§ Aim of the exercise: In the records that follow, locate every line with "them" and extract it.

(Stored items)
-- ==== Sys2Proof/Machine/State.lean ====
section
/-! DEFINITION. The state of the IAB (10_state.md), with the inputs and observations the spec speaks of, the reasons a step
stops, and the state after reset (70_reset_and_hazards.md R900). -/

namespace Sys2Proof.Machine

/-- Who takes a step (60_exceptions.md R840). -/
inductive Agent where
  | environment | sensor | button | scroll
  deriving DecidableEq, Repr

/-- A step of the environment, the dispatcher, the button task or the scroll task (60_exceptions.md R840). -/
inductive Act where
  /-- The environment drives a pin (R851). -/
  | pin (p : Pin) (l : Level)
  /-- The dispatcher enters the handler of a pin (R820). -/
  | isr (p : Pin)
  /-- The environment lets a positive number of µs pass (R850). -/
  | tick (n : Nat) (positive : 0 < n)
  /-- The environment sets `SHUTDOWN_REQ` (10_state.md R161). -/
  | shutdownReq
  /-- The button task takes its next step (46_poll_loop.md R710). -/
  | button
  /-- The scroll task takes its next step (R720). -/
  | scroll
  deriving DecidableEq, Repr

/-- The rule steps of a button-task cycle (46_poll_loop.md R710): `AuxConfirm`; the three steps of `LatchPoll`
(43_button_latch.md R555); the two of `AuxPoll` (44_eager_debounce.md R610). -/
inductive ButtonStep where
  | confirm (a : AuxButton)
  | latchTake (b : MainButton)
  | latchReport (b : MainButton)
  | latchRelease (b : MainButton)
  | auxTake (a : AuxButton)
  | auxReport (a : AuxButton)
  deriving DecidableEq, Repr

/-- The three steps of `ScrollPoll` (45_scroll_decoder.md R660) with the values taken in step 1. -/
inductive ScrollStep where
  | take
  | adjust (ev : Bool) (d : ScrollDir)
  | report (d : ScrollDir)
  deriving DecidableEq, Repr

/-- What a transaction of the sensor task is for: an entry of a script (41_sensor_driver.md R457), a verification read (R456),
a diagnostic read (R458) or a capture (R465). -/
inductive BusCall where
  | entry (sc : ScriptId) (a : Addr) (v : Byte)
  | verify
  | diag (a : Addr)
  | capture
  deriving DecidableEq, Repr

/-- Where a transaction stands between two of its actions (20_memory.md R230, 40_register_bus.md R410, R415, R420). `ts` is the
time chip-select was asserted. -/
inductive BusPhase where
  /-- The gap after the previous transaction, which ended at `t0`, is being waited for. -/
  | gap (t0 : Time)
  /-- `NCS <- 0` is next. -/
  | assert
  /-- `T_NCS_SCLK` is being waited for. -/
  | settle (ts : Time)
  /-- The bytes are sent next; a write's answer comes with them. -/
  | send (ts : Time)
  /-- `T_SRAD` or `T_SRAD_MOTBR` is being waited for, since `t0`. -/
  | delay (ts t0 : Time)
  /-- The sensor's answer to a read is next. -/
  | answer (ts : Time)
  /-- `NCS <- 1` is next. -/
  | release (ts : Time) (r : Answer (List Byte))
  /-- The transaction has ended; its caller goes on next. -/
  | returned (ts : Time) (r : Answer (List Byte))
  deriving DecidableEq, Repr

/-- Where the sensor task stands in its program, between two of its rule steps (20_memory.md R230, log 5). The sequencer's own
position is `SEQ_PC`. -/
inductive SensorPos where
  /-- At its sleep boundary, after its test; or, in a bring-up, between two sequencer steps. -/
  | idle
  /-- In the wait of `S_WAKE`, `S_NCS_PULSE`, `S_RESET_PULSE`, `S_SETTLE` or `S_MVALID`, since `t0`. -/
  | timed (t0 : Time)
  /-- The pulse is over: its line goes back to 1 next (41_sensor_driver.md R453, R454). -/
  | pulseEnd
  /-- The sequencer step is done but for its last assignments. -/
  | leave
  /-- A mode switch is done but for its last assignments (R470). -/
  | switched (m : OpMode)
  /-- In the wait of the verification poll, since `t0` (R456). -/
  | pollWait (t0 : Time)
  /-- In a transaction. -/
  | bus (c : BusCall) (ph : BusPhase)
  /-- In the loop of `Drain`, before a slot (46_poll_loop.md R701, 42_ring_buffer.md R505). -/
  | drain
  /-- In `EmitMotion`, with this much still to report (R506). -/
  | emit (rx ry : Int)
  /-- The slot is reported: `RB_R` moves on next (R505). -/
  | advance
  /-- Before step 3 of a sensor cycle (46_poll_loop.md R702). -/
  | capture
  /-- The captured sample is pushed next (R702). -/
  | push (x : Sample)
  /-- Before step 5 (R704). -/
  | sleep
  /-- In the sleep of step 5, of `T` µs since `t0`. -/
  | sleeping (t0 : Time) (T : Nat)
  /-- At the sleep boundary, before its test of `SHUTDOWN_REQ` (R705, R730). -/
  | boundary
  deriving DecidableEq, Repr

/-- A command of the board layer that the sensor task takes at its sleep boundary (60_exceptions.md R852). -/
inductive BoardCommand where
  | init
  /-- The mode switch, run to its end. -/
  | mode (m : OpMode)
  /-- The mode switch, begun: its rule steps are the sensor task's own. -/
  | startMode (m : OpMode)
  deriving DecidableEq, Repr

/-- What happens next between the operations of the sensor task: an encoded instruction, or a choice of the scheduler
(log 4). -/
inductive Item where
  /-- An instruction by its bits. -/
  | code (c : Code)
  /-- A command of the board layer. -/
  | board (c : BoardCommand)
  /-- The sensor task goes on with its program: its next sequencer step, or a sensor cycle (46_poll_loop.md R706). -/
  | sensor
  /-- The sensor task takes one rule step of its program (20_memory.md R230, 60_exceptions.md R840). -/
  | sensorStep
  /-- A step of another agent. -/
  | act (a : Act)
  deriving DecidableEq, Repr

/-- What is seen on the register bus (40_register_bus.md R401, R410, R415, R420). -/
inductive WireEvent where
  /-- `NCS` is driven to a level at a time. -/
  | ncs (l : Level) (time : Time)
  /-- The IAB sends a byte. -/
  | sent (b : Byte)
  /-- The sensor answers with bytes. -/
  | received (bytes : List Byte)
  deriving DecidableEq, Repr

/-- The value an operation gave its caller. -/
inductive Ret where
  | none
  /-- `BusWrite` (40_register_bus.md R410). -/
  | write (r : Answer Unit)
  /-- `BusRead` (R415). -/
  | read (r : Answer Byte)
  /-- `BusBurst` (R420). -/
  | burst (r : Answer (List Byte))
  /-- `CaptureBurst` (41_sensor_driver.md R465). -/
  | capture (r : Option Sample)
  /-- `ButtonMask` (46_poll_loop.md R712). -/
  | mask (m : Byte)
  deriving DecidableEq, Repr

/-- The state of the machine. INVENTORY.md names the rule of every field. -/
structure State where
  /-- the parameters (00_scope.md R8); no rule writes them -/
  params : Params
  /-- `NOW` -/
  now : Time
  /-- `PIN` -/
  pins : PerPin Level
  /-- `IRQ_PENDING` -/
  irqPending : PerPin Bool
  /-- `POWER` -/
  power : Level
  /-- `NCS` -/
  ncs : Level
  /-- `NRESET` -/
  nreset : Level
  /-- `BUS_LAST` -/
  busLast : BusKind
  /-- `BUS_LAST_END` -/
  busLastEnd : Time
  /-- `BUS_CORRUPT` -/
  busCorrupt : Bool
  /-- `DRV_STATE` -/
  drvState : DrvState
  /-- `DEGRADED` -/
  degraded : Bool
  /-- `MODE` -/
  mode : OpMode
  /-- `DIAG` -/
  diag : List Byte
  /-- `RB` -/
  rb : List Sample
  /-- `RB_W` -/
  rbW : Nat
  /-- `RB_R` -/
  rbR : Nat
  /-- `OVF_COUNT` -/
  ovfCount : BitVec 32
  /-- `SEQ_PC` -/
  seqPc : SeqPc
  /-- `ML_STATE` -/
  mlState : PerMain Contact
  /-- `ML_FLAG` -/
  mlFlag : PerMain Handshake
  /-- `AX_STATE` -/
  axState : PerAux Contact
  /-- `AX_EVENT` -/
  axEvent : PerAux Bool
  /-- `AX_CONFIRM` -/
  axConfirm : PerAux Nat
  /-- `AX_HOLD_TS` -/
  axHoldTs : PerAux Time
  /-- `SC_PHASE_A` -/
  scPhaseA : Level
  /-- `SC_PHASE_B` -/
  scPhaseB : Level
  /-- `SC_DIR` -/
  scDir : ScrollDir
  /-- `SC_SPEED` -/
  scSpeed : Nat
  /-- `SC_STOPPED` -/
  scStopped : Nat
  /-- `SC_EVENT` -/
  scEvent : Bool
  /-- `LOOP_START` -/
  loopStart : Time
  /-- `SHUTDOWN_REQ` -/
  shutdownReq : Bool
  /-- `RUN_SENSOR` -/
  runSensor : Bool
  /-- `RUN_BUTTON` -/
  runButton : Bool
  /-- `RUN_SCROLL` -/
  runScroll : Bool
  /-- `REPORTS` -/
  reports : List Report
  /-- `EVENTS` -/
  events : List Event
  /-- where the sensor task stands in its program -/
  sensorPos : SensorPos
  /-- the button task's remaining steps of its cycle; empty at its sleep boundary -/
  buttonK : List ButtonStep
  /-- when the button task's sleep began -/
  buttonSleep : Option Time
  /-- the scroll task's remaining steps of its cycle; empty at its sleep boundary -/
  scrollK : List ScrollStep
  /-- when the scroll task's sleep began -/
  scrollSleep : Option Time
  /-- model: the oracle's answers to coming reads -/
  oracle : List ReadAnswer
  /-- model: the oracle's answers to coming writes; `ok` when empty -/
  writeOracle : List (Answer Unit)
  /-- model: how far beyond its minimum each coming wait ends; 0 when empty -/
  slacks : List Int
  /-- model: what the other agents do at each coming step boundary; nothing when empty -/
  interludes : List (List Act)
  /-- model: what was seen on the bus -/
  wire : List WireEvent
  /-- model: the value the last operation gave its caller -/
  ret : Ret
  /-- model: what is still to run -/
  agenda : List Item
  /-- model: the index of the next item, the first one's being 0 -/
  pos : Nat
  /-- model: the stimulus program has ended -/
  ended : Bool
  deriving DecidableEq, Repr

/-- Why the machine faults. The spec has no trap; this is the model's own check. -/
inductive Fault where
  /-- A push, a merge or a drain reaches a ring slot outside 0..`RB_N`-1, which the spec says does not exist
  (10_state.md R116). Raised by the slot accesses of Machine/Ops.lean. Safe: no state reached from reset raises it
  (log 9). -/
  | noSuchSlot (i : Nat)
  deriving DecidableEq, Repr

/-- Why the machine refuses: a refusal of the stimulus runner (47_stimulus.md R766), or of a model asked for what the IAB
never does. A refused instruction changes no state. All are safe: nothing is claimed of a refused step. -/
inductive Refusal where
  /-- An instruction without a meaning in the model. Raised by the refused arms of `exec`. -/
  | notModelled (mnemonic : String)
  /-- Nothing is left to run: after `END`, or at the end of the program (R765). Raised by `step`. -/
  | programEnded
  /-- Bits that are no instruction (30_encoding.md R307, R309, R343). Raised by `step`. -/
  | illegalCode (e : DecodeError)
  /-- The sensor task stands inside an operation: a bring-up, a mode switch, a transaction or a cycle (20_memory.md R211,
  46_poll_loop.md R706, 70_reset_and_hazards.md R922). Raised by the sensor cycles, by `step` for another operation of the
  sensor task, and by the board commands. -/
  | sensorBusy
  /-- A word of the reserved classes (R762). Raised by `RESERVED`. -/
  | reservedClass
  /-- `IRQ_PENDING[p]` = 0 (R752, 60_exceptions.md R820). Raised by `ISR` and `HandlerEntry`. -/
  | irqNotPending (p : Pin)
  /-- The loop's `RUN_` bit is 0 (R754 to R759). Raised by the cycles, `INIT`, `MODE` and `ModeSwitch`. -/
  | loopStopped (l : Loop)
  /-- The init command outside UNPOWERED, `S_IDLE` (41_sensor_driver.md R451, R757). -/
  | notUnpowered
  /-- A mode switch or a capture outside STREAMING, `S_STREAM` (R465, R470, R758). -/
  | notStreaming
  /-- A sequencer operation at another `SEQ_STEP` than its own (R450). -/
  | notAtStep
  /-- A bus operation where 40_register_bus.md R402 allows none. -/
  | busNotPermitted
  /-- A single-byte read of `BURST_ADDR` (30_encoding.md R308). -/
  | readOfBurstAddr
  /-- A burst of another address or length (R308). -/
  | notTheBurst
  /-- A script word with bit 15 = 0 (R307). -/
  | notAScriptEntry
  /-- A read needs an answer and the oracle queue is empty (R764). -/
  | oracleEmpty
  /-- The next oracle entry is of the wrong kind (R764). -/
  | oracleWrongKind
  deriving DecidableEq, Repr

/-- A reason to stop, as the operations of the machine give it. -/
inductive Stop where
  | fault (f : Fault)
  | refused (r : Refusal)
  deriving DecidableEq, Repr

/-- The reset state under given parameters (70_reset_and_hazards.md R900). The elements that R900 leaves unspecified are zero
(DESIGN CHOICE, log 2). The index `pos` that the runner reports counts from 0 (DESIGN CHOICE, log 10). -/
def State.resetWith (p : Params) : State where
  params := p
  now := 0
  pins := ⟨false, false, false, false, false, false, false, false, false⟩
  irqPending := ⟨false, false, false, false, false, false, false, false, false⟩
  power := false
  ncs := true
  nreset := true
  busLast := .none
  busLastEnd := 0
  busCorrupt := false
  drvState := .unpowered
  degraded := false
  mode := p.resetMode
  diag := [0, 0, 0, 0, 0]
  rb := List.replicate p.rbN ⟨0, 0, 0⟩
  rbW := 0
  rbR := 0
  ovfCount := 0
  seqPc := ⟨.idle, 0, 0⟩
  mlState := ⟨.up, .up⟩
  mlFlag := ⟨.clear, .clear⟩
  axState := ⟨.up, .up, .up⟩
  axEvent := ⟨false, false, false⟩
  axConfirm := ⟨0, 0, 0⟩
  axHoldTs := ⟨0, 0, 0⟩
  scPhaseA := false
  scPhaseB := false
  scDir := .none
  scSpeed := Config.speedMin
  scStopped := 0
  scEvent := false
  loopStart := 0
  shutdownReq := false
  runSensor := true
  runButton := true
  runScroll := true
  reports := []
  events := []
  sensorPos := .idle
  buttonK := []
  buttonSleep := none
  scrollK := []
  scrollSleep := none
  oracle := []
  writeOracle := []
  slacks := []
  interludes := []
  wire := []
  ret := .none
  agenda := []
  pos := 0
  ended := false

/-- The machine right after reset: no program and no input is placed (log 3). -/
def State.reset : State := State.resetWith Config.openParams

end Sys2Proof.Machine
end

§ Completed exercise:
  /-- The bytes are sent next; a write's answer comes with them. -/
  /-- the parameters (00_scope.md R8); no rule writes them -/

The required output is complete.